Director: Bill Eagles
Screenwriters: Simon Donald

Institute History

  • 2001 Sundance Film Festival

Description

An ironic and very funny take on a familiar genre, Beautiful Creatures is a fabulous fun ride that showcases the exceptional talents of its cast and creators. Although it's not completely unknown these days to make a female the protagonist in a thriller, Bill Eagles's satiric riff on the storytelling conventions of films about the villainous milieu of British gangsters and corrupt cops produces a spirited, at times outrageous, and genuinely delightful contemporary romp.

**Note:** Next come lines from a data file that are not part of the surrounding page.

-- ==== Sys2Proof/Machine/Num.lean ====
section
/-! DEFINITION. Number formats, exact values, rounding, the stochastic generator, codebooks and scales (R35 to R56). -/
namespace Sys2Proof.Machine

/-- The floating formats (R37). -/
inductive FFmt where
  | f32 | f16 | bf16 | e4m3 | e5m2 | e2m1
deriving DecidableEq, Repr

/-- Mantissa bits (R37). -/
def FFmt.man : FFmt → Nat
  | .f32 => 23 | .f16 => 10 | .bf16 => 7 | .e4m3 => 3 | .e5m2 => 2 | .e2m1 => 1
/-- Exponent bits (R37). -/
def FFmt.expBits : FFmt → Nat
  | .f32 => 8 | .f16 => 5 | .bf16 => 8 | .e4m3 => 4 | .e5m2 => 5 | .e2m1 => 2
/-- Exponent bias (R37). -/
def FFmt.bias : FFmt → Nat
  | .f32 => 127 | .f16 => 15 | .bf16 => 127 | .e4m3 => 7 | .e5m2 => 15 | .e2m1 => 1
/-- Width in bits. -/
def FFmt.width (f : FFmt) : Nat := 1 + f.expBits + f.man
/-- Code of the greatest finite magnitude (R37). -/
def FFmt.maxCode : FFmt → Nat
  | .f32 => 0x7F7FFFFF | .f16 => 0x7BFF | .bf16 => 0x7F7F | .e4m3 => 0x7E | .e5m2 => 0x7B | .e2m1 => 0x7
/-- Code of +∞; none where the format has no infinity. -/
def FFmt.infCode : FFmt → Option Nat
  | .f32 => some 0x7F800000 | .f16 => some 0x7C00 | .bf16 => some 0x7F80 | .e5m2 => some 0x7C
  | .e4m3 => none | .e2m1 => none
/-- The canonical NaN; none for e2m1 (R37). -/
def FFmt.nanCode : FFmt → Option Nat
  | .f32 => some 0x7FC00000 | .f16 => some 0x7E00 | .bf16 => some 0x7FC0 | .e4m3 => some 0x7F | .e5m2 => some 0x7E
  | .e2m1 => none

/-- An exact value, or one known by its leading part: `fin neg m e st` is ±(m + θ)·2^e, with θ = 0 where `st` is false and
0 < θ < 1 where it is true. -/
inductive Ext where
  | nan
  | inf (neg : Bool)
  | fin (neg : Bool) (mant : Nat) (exp : Int) (sticky : Bool)
deriving DecidableEq, Repr

def Ext.zero : Ext := .fin false 0 0 false
def Ext.ofInt (i : Int) : Ext := .fin (decide (i < 0)) i.natAbs 0 false
def Ext.isNan : Ext → Bool
  | .nan => true
  | _ => false
def Ext.isInf : Ext → Bool
  | .inf _ => true
  | _ => false
def Ext.isZero : Ext → Bool
  | .fin _ 0 _ false => true
  | _ => false
def Ext.isNeg : Ext → Bool
  | .fin n _ _ _ => n
  | .inf n => n
  | .nan => false
def Ext.negate : Ext → Ext
  | .nan => .nan
  | .inf n => .inf (!n)
  | .fin n m e s => .fin (!n) m e s
/-- Exact multiplication by 2^k (R46). -/
def Ext.scale (x : Ext) (k : Int) : Ext :=
  match x with
  | .fin n m e s => .fin n m (e + k) s
  | x => x

/-- The value of an encoding (R37). -/
def FFmt.decode (f : FFmt) (code : Nat) : Ext :=
  let m := code % 2 ^ f.man
  let e := (code / 2 ^ f.man) % 2 ^ f.expBits
  let neg := (code / 2 ^ (f.man + f.expBits)) % 2 == 1
  let finite := if e = 0 then Ext.fin neg m (1 - (f.bias : Int) - f.man) false
    else Ext.fin neg (2 ^ f.man + m) ((e : Int) - f.bias - f.man) false
  match f with
  | .e4m3 => if e = 15 ∧ m = 7 then .nan else finite
  | .e2m1 => finite
  | _ => if e = 2 ^ f.expBits - 1 then (if m = 0 then .inf neg else .nan) else finite

/-- A signalling NaN of f32, f16 or bf16 (R38). -/
def FFmt.isSignalling (f : FFmt) (code : Nat) : Bool :=
  match f with
  | .f32 | .f16 | .bf16 => (f.decode code).isNan && (code / 2 ^ (f.man - 1)) % 2 == 0
  | _ => false

/-! ### Flags (R44) -/

abbrev Flags := BitVec 5
def flagNV : Flags := 1
def flagDZ : Flags := 2
def flagOF : Flags := 4
def flagUF : Flags := 8
def flagNX : Flags := 16
def flagIf (c : Bool) (f : Flags) : Flags := if c then f else 0

/-! ### Exact arithmetic -/

/-- Signed integer value of a magnitude at exponent `e0 ≤ e`. -/
def alignTo (neg : Bool) (m : Nat) (e e0 : Int) : Int :=
  let v := (m : Int) * 2 ^ (e - e0).toNat
  if neg then -v else v

/-- Exact sum with its flags; `down` (mode RD) gives −0 for an exact zero sum of unlike terms (R181). Sticky terms do not
occur in sums. -/
def Ext.add (down : Bool) : Ext → Ext → Ext × Flags
  | .nan, _ => (.nan, 0)
  | _, .nan => (.nan, 0)
  | .inf a, .inf b => if a = b then (.inf a, 0) else (.nan, flagNV)
  | .inf a, .fin .. => (.inf a, 0)
  | .fin .., .inf b => (.inf b, 0)
  | .fin na ma ea _, .fin nb mb eb _ =>
    if ma = 0 ∧ mb = 0 then
      (if na = nb then (.fin na 0 0 false, 0) else (.fin down 0 0 false, 0))
    else
      let e0 := min ea eb
      let v := alignTo na ma ea e0 + alignTo nb mb eb e0
      if v = 0 then (.fin down 0 0 false, 0) else (.fin (decide (v < 0)) v.natAbs e0 false, 0)

/-- Exact product with its flags (R181). -/
def Ext.mul : Ext → Ext → Ext × Flags
  | .nan, _ => (.nan, 0)
  | _, .nan => (.nan, 0)
  | .inf a, .inf b => (.inf (a != b), 0)
  | .inf a, .fin nb mb _ _ => if mb = 0 then (.nan, flagNV) else (.inf (a != nb), 0)
  | .fin na ma _ _, .inf b => if ma = 0 then (.nan, flagNV) else (.inf (na != b), 0)
  | .fin na ma ea _, .fin nb mb eb _ => (.fin (na != nb) (ma * mb) (ea + eb) false, 0)

/-- The sum of a list of finite values or infinities of one sign, as repeated addition gives it. -/
def Ext.sumList (down : Bool) : List Ext → Ext
  | [] => .zero
  | [x] => x
  | x :: rest => (Ext.add down x (Ext.sumList down rest)).1

/-- The sum of a list of exact values (R54, R55, R220): a NaN, or infinities of both signs, make it NaN, and the latter set
NV; `down` as in `Ext.add`. The empty sum is +0. -/
def Ext.sum (down : Bool) (l : List Ext) : Ext × Flags :=
  let both := l.contains (.inf true) && l.contains (.inf false)
  (if both || l.any Ext.isNan then .nan else Ext.sumList down l, flagIf both flagNV)

/-- Order of two values that are not NaN, −0 below +0. -/
def Ext.lt : Ext → Ext → Bool
  | .inf true, .inf true => false
  | .inf true, _ => true
  | _, .inf true => false
  | .inf false, _ => false
  | _, .inf false => true
  | .fin na ma ea _, .fin nb mb eb _ =>
    let e0 := min ea eb
    let a := alignTo na ma ea e0
    let b := alignTo nb mb eb e0
    decide (a < b) || (decide (a = b) && decide (ma = 0) && na && !nb)
  | _, _ => false

/-- Equality of two values that are not NaN, +0 = −0. -/
def Ext.numEq : Ext → Ext → Bool
  | .inf a, .inf b => a == b
  | .fin na ma ea _, .fin nb mb eb _ =>
    let e0 := min ea eb
    decide (alignTo na ma ea e0 = alignTo nb mb eb e0)
  | _, _ => false

/-- Strictly less in value, +0 = −0. -/
def Ext.numLt (a b : Ext) : Bool := a.lt b && !a.numEq b

/-! ### Rounding (R39 to R43) -/

/-- A rounding mode with the draw st[31:8] of the generator where it is stochastic. -/
inductive RMode where
  | rne | rtz | ru | rd
  | sr (draw : Nat)
deriving DecidableEq, Repr

/-- One step of the stochastic generator (R43). -/
def srStep (state : BitVec 32) : BitVec 32 :=
  let a := if state = 0 then 0x6A3D5B17#32 else state
  let b := a ^^^ (a <<< 13)
  let c := b ^^^ (b >>> 17)
  c ^^^ (c <<< 5)

/-- Generator state and sticky flags that an operation carries from element to element. -/
structure RAcc where
  sr : BitVec 32
  fl : Flags
deriving DecidableEq, Repr

def RAcc.flag (a : RAcc) (f : Flags) : RAcc := { a with fl := a.fl ||| f }

/-- The mode of one RoundTo call: SR steps the generator, once (R43). -/
def RAcc.mode (a : RAcc) : Rm → RMode × RAcc
  | .rne => (.rne, a)
  | .rtz => (.rtz, a)
  | .ru => (.ru, a)
  | .rd => (.rd, a)
  | .sr => let s := srStep a.sr; (.sr (s >>> 8).toNat, { a with sr := s })

/-- Whether the magnitude rounds up: the quotient `n`, the remainder `r` of 2^d, and the sticky part. -/
def roundsUp (mode : RMode) (neg : Bool) (n r d : Nat) (sticky : Bool) : Bool :=
  match mode with
  | .rne => decide (2 ^ d < 2 * r) || (decide (2 * r = 2 ^ d) && (sticky || decide (n % 2 = 1)))
  | .rtz => false
  | .ru => !neg && (decide (r ≠ 0) || sticky)
  | .rd => neg && (decide (r ≠ 0) || sticky)
  | .sr draw =>
    let half := if sticky then 1 else 0
    if r = 0 ∧ sticky = false then false
    else if neg then
      let frac := ((2 ^ d - r) * 2 - half) * 2 ^ 24 / 2 ^ (d + 1)
      !decide (draw < frac)
    else
      let frac := (r * 2 + half) * 2 ^ 24 / 2 ^ (d + 1)
      decide (draw < frac)

/-- Quotient, remainder and shift of a magnitude m·2^e at the quantum 2^q. -/
def splitAt (m : Nat) (e q : Int) : Nat × Nat × Nat :=
  if q ≤ e then (m * 2 ^ (e - q).toNat, 0, 0)
  else
    let d := (q - e).toNat
    (m / 2 ^ d, m % 2 ^ d, d)

/-- The code (without its sign) of n·2^q, where n ≤ 2^(man+1) and q is the quantum of n's binade. -/
def FFmt.magCode (f : FFmt) (n : Nat) (q : Int) : Nat :=
  let (n, q) := if n = 2 ^ (f.man + 1) then (n / 2, q + 1) else (n, q)
  if n < 2 ^ f.man then n
  else ((q + f.man + f.bias).toNat) * 2 ^ f.man + (n - 2 ^ f.man)

def FFmt.signBit (f : FFmt) (neg : Bool) : Nat := if neg then 2 ^ (f.man + f.expBits) else 0

/-- The result of an overflow (R40.3). -/
def FFmt.overflow (f : FFmt) (mode : RMode) (neg : Bool) : Nat :=
  let toMax := match mode with
    | .rtz => true
    | .ru => neg
    | .rd => !neg
    | _ => false
  match f.infCode with
  | some i => f.signBit neg + (if toMax then f.maxCode else i)
  | none => f.signBit neg + f.maxCode

/-- RoundTo for a floating format (R40): the code and the flags. -/
def FFmt.round (f : FFmt) (mode : RMode) : Ext → Nat × Flags
  | .nan => match f.nanCode with
    | some c => (c, 0)
    | none => (0, flagNV)
  | .inf neg => match f.infCode with
    | some c => (f.signBit neg + c, 0)
    | none => (f.signBit neg + f.maxCode, flagOF ||| flagNX)
  | .fin neg m e sticky =>
    if m = 0 ∧ sticky = false then (f.signBit neg, 0)
    else
      let q := max (e + (m.log2 : Int)) (1 - (f.bias : Int)) - f.man
      let (n, r, d) := splitAt m e q
      let inexact := decide (r ≠ 0) || sticky
      let n := if roundsUp mode neg n r d sticky then n + 1 else n
      let code := f.magCode n q
      if f.maxCode < code then (f.overflow mode neg, flagOF ||| flagNX)
      else
        (f.signBit neg + code,
          flagIf inexact flagNX ||| flagIf (inexact && decide (code < 2 ^ f.man)) flagUF)

/-- Rounding to an integer (R41), before saturation, with NX. -/
def roundInt (mode : RMode) (neg : Bool) (m : Nat) (e : Int) (sticky : Bool) : Int × Flags :=
  let (n, r, d) := splitAt m e 0
  let n := if roundsUp mode neg n r d sticky then n + 1 else n
  (if neg then -(n : Int) else n, flagIf (decide (r ≠ 0) || sticky) flagNX)

/-- RoundTo for an integer range (R41). -/
def roundToInt (lo hi : Int) (mode : RMode) : Ext → Int × Flags
  | .nan => (0, flagNV)
  | .inf neg => (if neg then lo else hi, flagNV)
  | .fin neg m e sticky =>
    let (v, f) := roundInt mode neg m e sticky
    if v < lo then (lo, f ||| flagNV) else if hi < v then (hi, f ||| flagNV) else (v, f)

/-- A RoundTo call in a floating format, which steps the generator under SR. -/
def roundF (f : FFmt) (rm : Rm) (x : Ext) (a : RAcc) : Nat × RAcc :=
  let (mode, a) := a.mode rm
  let (c, fl) := f.round mode x
  (c, a.flag fl)

/-- A RoundTo call to an integer range. -/
def roundI (lo hi : Int) (rm : Rm) (x : Ext) (a : RAcc) : Int × RAcc :=
  let (mode, a) := a.mode rm
  let (c, fl) := roundToInt lo hi mode x
  (c, a.flag fl)

/-- Reading an operand: its value, with NV for a signalling NaN (R38). -/
def FFmt.read (f : FFmt) (code : Nat) (a : RAcc) : Ext × RAcc :=
  (f.decode code, a.flag (flagIf (f.isSignalling code) flagNV))

/-! ### Element types and formats -/

/-- Number of bits of an element. -/
def tyBits (t : Ty) : Nat := match t with
  | .e2m1 => 4
  | .i8 | .n8 | .e4m3 | .e5m2 => 8
  | .i16 | .n16 | .f16 | .bf16 | .l8 => 16
  | .i32 | .n32 | .f32 => 32

/-- The floating format of a type, if it is one. -/
def tyFloat : Ty → Option FFmt
  | .f16 => some .f16 | .bf16 => some .bf16 | .f32 => some .f32
  | .e4m3 => some .e4m3 | .e5m2 => some .e5m2 | .e2m1 => some .e2m1
  | _ => none

def tySigned : Ty → Bool
  | .i8 | .i16 | .i32 => true
  | _ => false

/-- Range of an integer type of `bits` bits. -/
def intLo (signed : Bool) (bits : Nat) : Int := if signed then -(2 ^ (bits - 1) : Int) else 0
def intHi (signed : Bool) (bits : Nat) : Int := if signed then (2 ^ (bits - 1) : Int) - 1 else (2 ^ bits : Int) - 1

/-- A field of `bits` bits read as signed or natural. -/
def readInt (signed : Bool) (bits : Nat) (v : Nat) : Int :=
  let u := v % 2 ^ bits
  if signed ∧ 2 ^ (bits - 1) ≤ u then (u : Int) - 2 ^ bits else u

/-- The low `bits` bits of an integer (R4). -/
def wrapInt (bits : Nat) (v : Int) : Nat := (v % 2 ^ bits).toNat

/-- Element formats of a page or slot (R35). -/
inductive Fmt where
  | raw | i8 | i4 | e4m3 | e5m2 | e2m1 | l8 | f16 | bf16 | f32 | i32
deriving DecidableEq, Repr

/-- FMT codes 0 to 10; 11 to 15 are reserved (R35). -/
def fmtOfCode (n : Nat) : Option Fmt :=
  match n with
  | 0 => some .raw | 1 => some .i8 | 2 => some .i4 | 3 => some .e4m3 | 4 => some .e5m2 | 5 => some .e2m1 | 6 => some .l8
  | 7 => some .f16 | 8 => some .bf16 | 9 => some .f32 | 10 => some .i32 | _ => none

def Fmt.code : Fmt → Nat
  | .raw => 0 | .i8 => 1 | .i4 => 2 | .e4m3 => 3 | .e5m2 => 4 | .e2m1 => 5 | .l8 => 6 | .f16 => 7 | .bf16 => 8
  | .f32 => 9 | .i32 => 10

/-- Width of an element in bits; 2 for a weight of l8 (R35). -/
def Fmt.bits : Fmt → Nat
  | .raw | .i8 | .e4m3 | .e5m2 => 8
  | .i4 | .e2m1 => 4
  | .l8 => 2
  | .f16 | .bf16 => 16
  | .f32 | .i32 => 32

/-- Size of the unit in which the format is addressed, in bytes (R217). -/
def Fmt.align : Fmt → Nat
  | .f16 | .bf16 | .l8 => 2
  | .f32 | .i32 => 4
  | _ => 1

def Fmt.float : Fmt → Option FFmt
  | .e4m3 => some .e4m3 | .e5m2 => some .e5m2 | .e2m1 => some .e2m1 | .f16 => some .f16 | .bf16 => some .bf16
  | .f32 => some .f32 | _ => none

/-- Formats that may be block-scaled with GEO 1 to 4 (R48). -/
def Fmt.scalable : Fmt → Bool
  | .i8 | .i4 | .e4m3 | .e5m2 | .e2m1 | .l8 => true
  | _ => false

/-- Whether data of the format and geometry may be decoded, by a core whose MAINT mode is `maint` (R36, R48). -/
def geoLegal (f : Fmt) (geo : Nat) (maint : Bool) : Bool :=
  decide (geo = 0) || (f.scalable && decide (geo ≤ 4)) || (f.scalable && decide (f ≠ .l8) && decide (geo = 5) && maint)

/-- Elements of a block, GEO 1 to 4 (R47). -/
def geoBlock (geo : Nat) : Nat := 8 * 2 ^ geo

/-- Bytes of a block, GEO 1 to 4 (R47). -/
def blockBytes (f : Fmt) (geo : Nat) : Nat := geoBlock geo * f.bits / 8

/-- The value of an element code of a format other than raw and l8 (R35, R37). -/
def Fmt.value (f : Fmt) (code : Nat) : Ext :=
  match f.float with
  | some g => g.decode code
  | none => Ext.ofInt (readInt true f.bits code)

/-- Lane `lane` of an l8 index under a codebook table of four e4m3 bytes (R52). -/
def latticeLane (tab : BitVec 32) (idx : BitVec 16) (lane : Nat) : Ext :=
  let c := if idx.getLsbD 15 then 2 else 0
  let k := c + (if idx.getLsbD (7 + lane) then 1 else 0)
  let entry := (tab >>> (8 * k)).toNat % 256
  let sgn := if lane < 7 then idx.getLsbD lane
    else [0, 1, 2, 3, 4, 5, 6].foldl (fun acc j => acc != idx.getLsbD j) false
  match FFmt.e4m3.decode (entry % 128) with
  | .fin _ m e s => .fin sgn m e s
  | x => x

/-- The default codebook table (R53). -/
def defaultCodebook : BitVec 32 := 0x3C303800

/-- A scale byte (R45): its exponent, none for the NaN scale. -/
def scaleExp (byte : Nat) : Option Int := if byte = 255 then none else some ((byte : Int) - 127)

/-- An element under its block's scale byte (R45, R46). -/
def scaled (x : Ext) (byte : Nat) : Ext :=
  match scaleExp byte with
  | none => .nan
  | some k => x.scale k

/-! ### Group records of GEO 5 (R51) -/

/-- Positions of the set bits of a boundary bitmap. -/
def setBits (n : Nat) (v : Nat) : List Nat := (List.range n).filter (fun i => v.testBit i)

def gapsOk : List Nat → Bool
  | a :: b :: rest => decide (a + 8 ≤ b) && gapsOk (b :: rest)
  | _ => true

/-- Whether a 512-bit boundary bitmap is valid. -/
def bitmapOk (bm : Nat) : Bool :=
  let l := setBits 512 bm
  decide (l.head? = some 0) && gapsOk l && l.all (fun i => decide (i ≤ 504))

/-- The number of the block that element `i` of a group lies in. -/
def blockOf (bm i : Nat) : Nat := ((setBits 512 bm).filter (fun j => decide (j ≤ i))).length - 1

end Sys2Proof.Machine
end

The extraordinary Rachel Weisz heads a perfect cast of generally unsavory characters, whose lives cross when Petula (Weisz) is rescued from a brutal beating at the hands of her thug boyfriend by Dorothy (Susan Lynch), a woman whose own life is in absolute chaos as the result of an abusive, junkie male companion. When faced with the realization that her good deed will likely not go unpunished, Dorothy and the dim-witted Petula must figure out what to do with the now-dead body of the boyfriend and how to escape the more-than-likely retaliation by his criminal-kingpin brother. Add the increasingly malevolent pursuit of Dorothy by her ex-boyfriend, the attentions of a lascivious detective, and the elusive prize of a several-million-pound "ransom," and Beautiful Creatures evolves into a terrific mix of tones and talents that thoroughly reinvigorates the traditional elements of this genre story.

Eagles walks a smartly conceived line between spoofing women's roles and playfully adapting them to contemporary sensibilities. With a mélange of wit and excess, Beautiful Creatures takes a sexy and scintillating look at why it's no longer a man's world.